After Neuman's death, a devastated Homelander is told by Sister Sage that this was the plan and Senator Steven Calhoun, who will be the new president of the United States following Singer's arrest, swears loyalty to him. In a speech, Calhoun declares martial law and Homelander imperiously interrupts him to assure America that the ("official") Supes will take revenge on the "enemies" of the country. All of the Boys are soon captured by Vought troops except Butcher and Annie, who flies away once she regains her powers. With her mother dead, Zoe is escorted to the Red River Institute, being left to grow up in the same system her mother once did.

In a mid-credits scene, Calhoun shows Homelander where Soldier Boy is being held, revealing to Homelander that he is still alive.

==Production==
===Music===
The episode features the song "Heart-Shaped Box" (1993) by Nirvana.

==Release==
"Season Four Finale" was released on Amazon Prime Video on July 18, 2024.

==Reception==
===Critical response===
"Season Four Finale" received generally positive reviews from critics. The review aggregator website Rotten Tomatoes reported an 88% approval rating for the episode, based on 8 reviews, with an average rating of 7.9/10. On Metacritic, the episode holds a weighted average score of 7.3 out of 10, based on 20 critics, indicating "generally favorable" reviews.

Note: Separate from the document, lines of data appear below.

-- ==== Sys2Proof/Machine/Bits.lean ====
section
/-! DEFINITION. Bit fields, byte orders (R4) and the CRC of R145. -/

namespace Sys2Proof.Machine

/-- Bits [lo + w - 1 : lo] of a number. -/
def bits (v lo w : Nat) : Nat := v / 2 ^ lo % 2 ^ w

/-- v with bits [lo + w - 1 : lo] replaced by x. -/
def setBits (v lo w x : Nat) : Nat := v - bits v lo w * 2 ^ lo + x % 2 ^ w * 2 ^ lo

/-- Bit n of a number. -/
def bit (v n : Nat) : Bool := v / 2 ^ n % 2 == 1

/-- A field of a register value. -/
def fieldOf (v : Word) (lo w : Nat) : Nat := bits v.toNat lo w

/-- A register value with a field replaced. -/
def withField (v : Word) (lo w x : Nat) : Word := BitVec.ofNat 64 (setBits v.toNat lo w x)

/-- A flag as a number. -/
def flag (b : Bool) : Nat := if b then 1 else 0

/-- Little-endian number of a byte string (R4). -/
def leNat : List Byte → Nat
  | [] => 0
  | b :: bs => b.toNat + 256 * leNat bs

/-- Big-endian number of a byte string. -/
def beNat (bs : List Byte) : Nat := bs.foldl (fun n b => 256 * n + b.toNat) 0

/-- The low n bytes of a number, little-endian. -/
def toLE : Nat → Nat → List Byte
  | 0, _ => []
  | n + 1, v => BitVec.ofNat 8 v :: toLE n (v / 256)

/-- The low n bytes of a number, big-endian. -/
def toBE (n v : Nat) : List Byte := (toLE n v).reverse

/-- n bytes from offset o; bytes beyond the end read zero. -/
def slice (bs : List Byte) (o n : Nat) : List Byte :=
  let got := (bs.drop o).take n
  got ++ List.replicate (n - got.length) 0

/-- Little-endian number of n bytes at offset o. -/
def leAt (bs : List Byte) (o n : Nat) : Nat := leNat (slice bs o n)

/-- Big-endian number of n bytes at offset o. -/
def beAt (bs : List Byte) (o n : Nat) : Nat := beNat (slice bs o n)

/-- bs with the bytes at offset o replaced by xs, as far as they lie within it. -/
def splice (bs : List Byte) (o : Nat) (xs : List Byte) : List Byte :=
  bs.take o ++ xs.take (bs.length - o) ++ bs.drop (o + xs.length)

/-- Every byte is zero. -/
def allZero (bs : List Byte) : Bool := bs.all (· == 0)

/-- The signed value of the low w bits. -/
def signed (w v : Nat) : Int := if v % 2 ^ w < 2 ^ (w - 1) then (v % 2 ^ w : Nat) else (v % 2 ^ w : Nat) - (2 ^ w : Nat)

/-- Division rounding up. -/
def ceilDiv (a b : Nat) : Nat := (a + b - 1) / b

/-! ## Shared status codes (R470) -/

abbrev Code.OK : Nat := 0x00
abbrev Code.MALFORMED : Nat := 0x01
abbrev Code.LENGTH : Nat := 0x02
abbrev Code.NO_BUFFER : Nat := 0x03
abbrev Code.TAIL_ERROR : Nat := 0x04
abbrev Code.AUTH_FAIL : Nat := 0x05
abbrev Code.KEY_EXHAUSTED : Nat := 0x06
abbrev Code.HOST_ABORT : Nat := 0x07
abbrev Code.MASTER_DISABLED : Nat := 0x08
abbrev Code.SLICE_LIMIT : Nat := 0x09
abbrev Code.TIMEOUT : Nat := 0x0A
abbrev Code.CURTAIN : Nat := 0x0B
abbrev Code.OVERRUN : Nat := 0x0C
abbrev Code.UNSUPPORTED : Nat := 0x0D
abbrev Code.TABLE_FULL : Nat := 0x0E
abbrev Code.COMMIT_BUSY : Nat := 0x0F

/-! ## Checksums -/

/-- One bit step of the reflected CRC-32C register (R145). -/
def crcBit (r : BitVec 32) : BitVec 32 :=
  if r.getLsbD 0 then (r >>> 1) ^^^ 0x82F63B78#32 else r >>> 1

/-- One byte step (R145). -/
def crcByte (r : BitVec 32) (b : Byte) : BitVec 32 :=
  crcBit (crcBit (crcBit (crcBit (crcBit (crcBit (crcBit (crcBit (r ^^^ b.zeroExtend 32))))))))

/-- CRC32C(seed, bytes) of R145. -/
def crc32c (seed : BitVec 32) (bs : List Byte) : BitVec 32 :=
  bs.foldl crcByte (seed ^^^ 0xFFFFFFFF#32) ^^^ 0xFFFFFFFF#32

/-- Fields put in place of what a value holds there: first bit, width, value of each. -/
def withFields (v : Nat) (fs : List (Nat × Nat × Nat)) : Nat := fs.foldl (fun v f => setBits v f.1 f.2.1 f.2.2) v

end Sys2Proof.Machine
end

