-- ==== Sys2Proof/Machine/State.lean ====
section
/-! DEFINITION. The state of the AMR-7200, as plain data. Every field stands at its reset value (the value the
machine has before power is applied, R48 OFF) as its default; a value the spec does not give is named in the
assumption log. Registers with stored fields are in regs and counters in ctrs, keyed by register and element;
the structures hold what the registers only show. -/

namespace Sys2Proof.Machine

/-- Key of element i of register r in regs and ctrs. -/
def RegName.key (r : RegName) (i : Nat) : Nat := r.ctorIdx * 16777216 + i % 16777216

/-! ## Device state and image (R32 to R61) -/

/-- The device states of R48. -/
inductive DevState where
  | OFF | GHOST | LOADING | CURTAIN | STAGE
  deriving DecidableEq, Repr

/-- SYS_DEVICE_STATE.CAUSE (R61). -/
inductive DevCause where
  | PORST | WARM | RESTART | NO_IMAGE | SELFTEST_FAIL | FAULT | ZEROIZE | RECOVERED
  deriving DecidableEq, Repr

/-- The steps of the start-up timeline inside LOADING (R51): what the device waits for next. -/
inductive LoadStep where
  | selfTest | headers | early | body | idle
  deriving DecidableEq, Repr

/-- A recovery or staging session (R47, R59), with the station it was opened from, if by one. -/
structure Session where
  recovery : Bool
  slotB : Bool
  station : Option (BitVec 64)
  header : List Byte
  sigblock : List Byte
  next : Nat := 0
  movedAt : Nat := 0
  deriving DecidableEq, Repr

/-- A flash slot (R32): bytes no image has written read 0xFF, as erased NOR does (R41). -/
structure Flash where
  capacity : Nat := 268435456
  data : SMap Byte := []
  deriving DecidableEq, Repr

/-- testHeld: TEST_EN was high at PORST_N release, and the ghost light holds the device in GHOST (R486); settling: PORST_N was
released and the ghost light is not yet stable (R51). -/
structure Dev where
  testHeld : Bool := false
  settling : Bool := false
  state : DevState := .OFF
  cause : DevCause := .PORST
  step : LoadStep := .idle
  slotB : Bool := false
  failedA : Bool := false
  failedB : Bool := false
  passA : Bool := false
  passB : Bool := false
  reasonA : BitVec 8 := 0
  reasonB : BitVec 8 := 0
  earlyUp : Bool := false
  detect : Bool := false
  cpcStarted : Bool := false
  imageVersion : BitVec 32 := 0
  nonce : BitVec 64 := 0
  session : Option Session := none
  stagingDone : Bool := false
  stagingResult : BitVec 8 := 0
  amendSeq : BitVec 64 := 0
  held : List (Origin × List Byte) := []
  deriving DecidableEq, Repr

/-- The sideband inputs (R482), true when asserted, and the supplies (R473). -/
structure Pins where
  porst : Bool := true
  warm : Bool := false
  zeroize : Bool := false
  tamper : Bool := false
  perst : BitVec 16 := 0xFFFF
  lsmPresent : BitVec 16 := 0
  internalWarm : Bool := false
  testEn : Bool := false
  deriving DecidableEq, Repr

/-! ## Control map (R62 to R87) -/

/-- A write waiting in a slow bridge (R73): the register, the element, the value and the bits written. -/
structure SlowWrite where
  requester : Nat
  reg : RegName
  idx : Nat
  value : Word
  mask : Word
  deriving DecidableEq, Repr

/-- An access that waits for a domain to wake: to a register of a switched domain (R77); of a host to the peer staging region, at an
offset of its window and an HBM address (R21, R298); or of the stack's receive ring or transmit command to the reserved HBM (R21). -/
inductive Waiting where
  | read (r : Requester) (a : Nat) (size : AccSize)
  | write (r : Requester) (reg : RegName) (idx : Nat) (value mask : Word)
  | peer (link off addr : Nat) (t : HostTlp)
  | ring (frame : List Byte)
  | send (command : Word)
  deriving DecidableEq, Repr

/-- Half-latches, write buffers and bridges (R67, R68, R73), and the accesses that wait for a domain, oldest first (R77). A latch or
buffer is (tag, value). -/
structure AccessState where
  latch : SMap (Option (Nat × BitVec 32)) := []
  buffer : SMap (Option (Nat × BitVec 32)) := []
  bridge : SMap (Option SlowWrite) := []
  waiting : List (Nat × Waiting) := []
  deriving DecidableEq, Repr

/-- A field of one register element. -/
structure FieldAt where
  reg : RegName
  idx : Nat
  lo : Nat
  deriving DecidableEq, Repr

/-- The three copies of a voted field that are not all alike (R80). A copy is a word whose low bits are the field; the rest is the
copy's own check (DESIGN CHOICE, assumption log entry 20). -/
structure VoteCopies where
  at_ : FieldAt
  copies : Vector Word 3
  deriving DecidableEq, Repr

/-- Voted fields whose copies differ: every other voted field holds its stored value three times. Those found in three-way
disagreement (R83), and the register groups with a scrub in progress (R81). -/
structure Vote where
  differ : List VoteCopies := []
  broken : List FieldAt := []
  scrubs : List Nat := []
  deriving DecidableEq, Repr

/-! ## Lead and understudy (R410 to R432) -/

inductive UnitState where
  | RUNNING | FENCED | RETIRED | UNUSED
  deriving DecidableEq, Repr

/-- A duplicated unit (R410). meshSilent and sidebandSilent say that the partner is silent on that path (R419). -/
structure CtlUnit where
  number : BitVec 16 := 0
  state : UnitState := .UNUSED
  meshSilent : Bool := false
  sidebandSilent : Bool := false
  fed : Bool := false
  partnerLost : Bool := false
  meshAt : Nat := 0
  sidebandAt : Nat := 0
  kickDue : Nat := 0
  deriving DecidableEq, Repr

/-- A pair's switch-over gap (R420): closed, or open, with or without the limit of R421, since a time. -/
inductive Gap where
  | closed | open (limited : Bool) (since : Nat)
  deriving DecidableEq, Repr

inductive RehearsalPhase where
  | IDLE | RAISED | YIELDED
  deriving DecidableEq, Repr

/-- cpcBody is the CPC_FIRMWARE section in force (R431), kept for R422. before holds, from an accepted claim until the next
ghost-light cycle, the pair and the numbers of its two units before the claim: what the gates test meanwhile (R415). -/
structure Rdn where
  units : SMap CtlUnit := []
  gaps : SMap Gap := []
  degraded : SMap Bool := []
  phase : RehearsalPhase := .IDLE
  pair : Nat := 0
  oldLead : Nat := 0
  phaseAt : Nat := 0
  rehearsedAt : Nat := 0
  before : List (Nat × Nat × Nat) := []
  cpcBody : List Byte := []
  deriving DecidableEq, Repr

/-! ## Power, clocks and faults (R448 to R472) -/

inductive DomainState where
  | OFF | ON | DRAINING | ASLEEP | WAKING
  deriving DecidableEq, Repr

/-- A switched domain (R452): its state, whether the power-down in progress is for ENABLE := 0, an ENABLE := 0 that waits for ON, and the
time since which it drains, or, while ON, at which it last had work (R454, R455). -/
structure Domain where
  state : DomainState := .OFF
  toOff : Bool := false
  offPending : Bool := false
  since : Nat := 0
  deriving DecidableEq, Repr

structure Pwr where
  domains : SMap Domain := []
  deriving DecidableEq, Repr

/-- A fault record (R463). -/
structure FaultRecord where
  seq : BitVec 32
  time : Nat
  cls : BitVec 8
  verdict : BitVec 8
  kind : BitVec 8
  cause : BitVec 8
  scope : BitVec 8
  alarm : BitVec 8
  index : BitVec 32
  scopeIndex : BitVec 32
  detail : BitVec 32
  deriving DecidableEq, Repr

/-- An element under test (R461) with the error that started the test. -/
structure Test where
  kind : ElementKind
  index : BitVec 32
  cls : BitVec 8
  cause : BitVec 8
  scope : Option (ScopeKind × Nat)
  deriving DecidableEq, Repr

/-- Verdicts of one element (R462): the device times of its TRANSIENT verdicts, latest first, and of its last test. -/
structure History where
  kind : ElementKind
  index : BitVec 32
  transients : List Nat
  lastTest : Nat
  deriving DecidableEq, Repr

/-- bound holds the scopes that depend on a retired element with no spare (R467), spent the die-to-die links with no spare
lane left (R19). -/
structure Flt where
  seq : BitVec 32 := 0
  fifo : List FaultRecord := []
  tests : List Test := []
  history : List History := []
  retired : List (ElementKind × BitVec 32) := []
  bound : List (ScopeKind × Nat) := []
  spent : List Nat := []
  deriving DecidableEq, Repr

/-! ## Network ports, laser modules, management segments (R88 to R118) -/

inductive LsmState where
  | ABSENT | IDENTIFYING | READY | REJECTED | EJECTING | EJECT_READY
  deriving DecidableEq, Repr

/-- A life record (R96): sequence, lit hours, eight bias currents, temperature. -/
structure LifeRecord where
  seq : BitVec 32
  hours : BitVec 32
  bias : BitVec 128
  temp : BitVec 16
  deriving DecidableEq, Repr

structure Lsm where
  state : LsmState := .ABSENT
  reject : BitVec 4 := 0
  channelFault : BitVec 8 := 0
  wear : Bool := false
  i2c : Bool := false
  alarm : BitVec 8 := 0
  hours : BitVec 32 := 0
  rated : BitVec 32 := 0
  draw : Nat := 0
  biasEol : BitVec 16 := 0
  challenge : List Byte := []
  begun : Nat := 0
  since : Nat := 0
  history : List LifeRecord := []
  deriving DecidableEq, Repr

/-- A network port's live state: link, pause received (R105), XOFF in force (R103), the times at which the pause of each class ends (8 is
the port's) and at which each XOFF was last sent, transmit timestamps (R111). -/
structure Port where
  linkUp : Bool := false
  paused : Bool := false
  classPaused : BitVec 8 := 0
  xoff : BitVec 8 := 0
  ends : SMap Nat := []
  xoffAt : SMap Nat := []
  stamps : List (BitVec 16 × Nat) := []
  deriving DecidableEq, Repr

structure Prt where
  ports : SMap Port := []
  modules : SMap Lsm := []
  deriving DecidableEq, Repr

/-- A station of the management segments (R114): highest MSG_SEQ accepted, the 64 below it, and the MAC address it
last used on each segment. -/
structure Station where
  id : BitVec 64
  highest : Option (BitVec 32)
  window : BitVec 64
  macA : Option Mac
  macB : Option Mac
  deriving DecidableEq, Repr

/-- A message being assembled (R114). -/
structure Assembly where
  station : BitVec 64
  seq : BitVec 32
  type : BitVec 8
  count : Nat
  parts : SMap (Option (List Byte))
  movedAt : Nat := 0
  deriving DecidableEq, Repr

/-- A time input (R204): the last capture, VALID and LOST, SEEN, and the UART FIFO. -/
structure TimeInput where
  capture : Nat := 0
  valid : Bool := false
  lost : Bool := false
  seen : Bool := false
  edgeAt : Nat := 0
  fifo : List Byte := []
  overflow : Bool := false
  deriving DecidableEq, Repr

structure Mgt where
  stations : List Station := []
  assemblies : List Assembly := []
  txSeq : BitVec 32 := 0
  inputs : SMap TimeInput := []
  timeHigh : BitVec 16 := 0
  deriving DecidableEq, Repr

/-- Device time (R202): nanoseconds since PORST_N release, the fraction accumulator, and a step that waits for the
next tick (R203). -/
structure Clock where
  ns : Nat := 0
  frac : Nat := 0
  step : Option Int := none
  core : Nat := 0
  deriving DecidableEq, Repr

/-! ## Classifier, tables, switch core, traffic manager (R119 to R208) -/

/-- The ticket (R132), field by field. -/
structure Ticket where
  scene : BitVec 16 := 0
  slice : BitVec 12 := 0
  gen : BitVec 8 := 0
  inPort : BitVec 9 := 0
  cls : BitVec 3 := 0
  dp : BitVec 2 := 0
  tailError : Bool := false
  ecn : Bool := false
  spot : Bool := false
  slow : Bool := false
  flowHash : BitVec 32 := 0
  action : BitVec 24 := 0
  reason : BitVec 8 := 0
  deriving DecidableEq, Repr

inductive SceneState where
  | FREE | PENDING | ARMED | CURRENT | DRAINING | FORCED
  deriving DecidableEq, Repr

/-- A live-scene slot (R135, R136). -/
structure SceneSlot where
  scene : BitVec 16 := 0
  state : SceneState := .FREE
  since : Nat := 0
  deriving DecidableEq, Repr

structure Scenes where
  slots : SMap SceneSlot := []
  current : BitVec 16 := 0
  pending : BitVec 16 := 1
  lastStatus : BitVec 8 := 0
  activation : Nat := 0
  deriving DecidableEq, Repr

/-- An entry of a hashed table (R142). In the learning and flow tables BORN, DIED and their flags stay as inserted. -/
structure Entry where
  key : List Byte
  action : BitVec 24
  pinned : Bool
  ageLimit : BitVec 15
  stamp : BitVec 16
  born : BitVec 16
  died : BitVec 16
  diedValid : Bool
  settled : Bool
  deriving DecidableEq, Repr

Joshua M. Patton of Comic Book Resources deemed the finale as "the series' most important episode yet". Erik Kain of Forbes wrote: "The Boys ended with a bang in season 4 after treading water through much of the eight-episode run" but clarified that "a strong season finale is [not] enough to elevate this season beyond just 'okay'." Graeme Guttmann of Screen Rant praised the finale, writing: "When you expect it to zig, it zags. Just when you think things are going to work out, another problem arises [...] but it's still a thrilling hour of television." Saloni Gajjar of The A.V. Club wrote: "The Boys fails to deliver on this crucial installment beyond a few thrills. It doesn't hold much merit of its own [...] I hope Kripke goes back to the show's roots [...] bringing cohesion and humor into the mix way more than he did this time." Jante A. Leigh of Digital Spy believed that "The Boys somehow found a way to do what, at the start of the season, felt impossible to achieve – make all the blood, entrails and sinister plot points come alive in an exciting way again", but criticized how Kimiko was taken in the episode, writing: "Her voice was taken away from her in a situation she couldn't control. It would have been more powerful if she were able to reclaim it through a moment of healing [...] instead of it being another traumatic thing that forces her to react."

===Title change===
Upon the season finale's release, the title of the episode was retitled from "Assassination Run" (after the third chapter of Over the Hill with the Swords of a Thousand Men) to "Season Four Finale", following the attempted assassination of Donald Trump five days prior. A "viewer discretion advised" warning was added at the beginning of the episode, with Amazon, Sony Pictures Television and the producers of The Boys opposing real-world political violence and clarifying that "any scene or plotline similarities to these real-world events are coincidental and unintentional". These sentiments were echoed by Kripke, saying: "We are a superhero TV show. We're fictional. Obviously, it's a political show with a point of view so there's gonna be some horrible coincidences. But anything real-world we condemn and are against in the strongest possible terms. We're just making our superhero show."

==See also==
- "Blood and Bone"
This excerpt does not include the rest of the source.